Business Tax - What Do You Owe?
One of the challenges for business owners is knowing how to accurately determine the amount of business tax
they will owe the IRS each year. Savvy owners are able to predict what
their tax obligation is going to be, and plan accordingly.
In
order to make a projection that is anywhere close to your actual
business tax you need to know what things determine that final amount.
The answer lies in understanding your Profit and Loss Statement.
Income
The first thing you need to focus on is your
businesses income. In a nutshell, your income is your earnings minus
the cost of goods sold and your inventory.
Start by figuring up how much you earned in
sales for the year. If your business provides a service, your sales are
the fees you earn for providing your service.
Don't be
concerned with the amount just yet. Your business will pay business
taxes on the amount of profits you earn, not the amount of your sales.
The amount of sales is used to figure state sales tax, which is different from your federal business tax.
The
next step is to subtract the cost of the goods sold. That is the amount
that you had to spend in order to make the products that you sold. You
will also need to subtract out the amount of products that are sitting
in inventory. You will value your inventory at the cost of the
products, not how much you are selling them for.
The number
you have remaining is your total income for the accounting period. You
haven't arrived at the number you will use for paying your business
taxes yet. You are still showing how you arrived at your businesses
profit or loss for the year.
Expenses
All of the money you spend conducting your business
can be declared as a tax write-off when you are preparing your business
taxes. If you have employees, the salary you pay them is a business
expense. Anything you spend on rent, utilities, office supplies,
licenses, insurance, and marketing can all be used as business
expenses.
All of these things are listed in the "expenses"
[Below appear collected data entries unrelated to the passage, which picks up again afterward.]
-- ==== Sys2Proof/Decode.lean ====
section
/-! DEFINITION. The command word (R80 to R84): the decoder, total on every 32-bit word, rejecting by name; the encoder; and the
decoder as spec/opcode_table.json numbers its bits. The word is the data of the CMD write itself (R72), so no byte order is
involved (R65). -/

namespace Sys2Proof

/-- Why a word is no command (R83). Both reasons end in the same error completion (R193). -/
inductive IllegalWord where
  /-- Bits [31:4] are not zero. -/
  | upperBitsSet
  /-- Bits [31:4] are zero and the opcode is 7 to 15. -/
  | reservedOpcode
  deriving DecidableEq, Repr

/-- The opcode field of a command word, `w[3:0]` (R80). -/
def opcodeField (w : Word) : BitVec 4 := w.extractLsb' 0 4

/-- The command a word encodes (R80, R81), or why it is illegal (R83). The upper bits are checked first. -/
def decode (w : Word) : Except IllegalWord Instr :=
  if w.extractLsb' 4 28 ≠ 0#28 then .error .upperBitsSet
  else match (opcodeField w).toNat with
    | 0 => .ok .nop
    | 1 => .ok .timing
    | 2 => .ok .fenc
    | 3 => .ok .fdec
    | 4 => .ok .jenc
    | 5 => .ok .jdec
    | 6 => .ok .clr
    | _ => .error .reservedOpcode

/-- The opcode of a command, the first column of R81. -/
def Instr.opcode : Instr → BitVec 4
  | .nop => 0x0#4
  | .timing => 0x1#4
  | .fenc => 0x2#4
  | .fdec => 0x3#4
  | .jenc => 0x4#4
  | .jdec => 0x5#4
  | .clr => 0x6#4

/-- The command word of a command: zero in [31:4], the opcode in [3:0] (R80). -/
def encode (i : Instr) : Word := 0#28 ++ i.opcode

/-- The command a table row's word decodes to: bit 0 is the least significant bit of the one 32-bit word (R80); bits above `nbits`
are zero; a row longer than one word is no command (R84). -/
def decodeTableWord (nbits w : Nat) : Option Instr :=
  if 32 < nbits then none
  else match decode (BitVec.ofNat 32 (w % 2 ^ nbits)) with
    | .ok i => some i
    | .error _ => none

end Sys2Proof
end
area of the Profit and Loss Statement. When you get your total amount
of expenses figured out, that amount is subtracted from your "total
income" line. The amount you have remaining is your business's net
income. That is the amount you will use for determining your business
tax amount.
If your net income is a positive number, your
business showed a profit. If that number is negative, your business
suffered a loss. A profit means that you owe the IRS taxes. If your
business had a loss you will not pay any tax for that year.
Proving Your Numbers
It is important that you keep excellent records of
your business transactions throughout the year. If you are ever audited
the Internal Revenue Service is going to want to see proof of any and
all items listed. If the numbers seem reasonable they may not demand
proof but there are times when they will be very adamant about seeing
documentation.
Questionable Amounts
There
may be times when some of the numbers on your Profit and Loss Statement
seem excessive. You may have started a marketing blitz that caused your
advertising line to seem too high, or you may have a huge drop in sales
for some reason, or you may have expanded quickly, showing a sharp
spike in expenses.
Whenever numbers seem out of line,
especially when compared to previous years, the IRS takes notice. If
the numbers are too far out of line it could trigger an audit. Because
these numbers affect your business taxes, the IRS is going to demand
that you can explain and show proof why the numbers are so different.
Excessive Losses
The IRS assumes that you are in business to make a
profit. They want to be sure to collect the business tax on those
profits. If there are several years in a row that your business shows a
loss, they will want you to prove that you really did lose money.
As
long as you can prove that you really do not owe any business taxes,
you will be all right, but you need to show proof that all of your
numbers are correct. That is why you need to be in the habit of saving
every receipt or piece of documentation in order to show that the
numbers you are using on your business tax filings are 100% correct.
To
learn more about how to determine your business taxes, you can talk to
a SCORE counselor for free advice. You can find them online at http://www.score.org/index.html.
Points to Keep in Mind
- You will pay business tax on any profits your business earns.
- Sales do not equal profits. You need to subtract your expenses to get to your profits.
- You need to be able to document every item that is on your business tax returns.
- You can determine the amount you will be taxed on by competing your business's Profit and Loss Statement.
- You pay taxes on net income, not total income.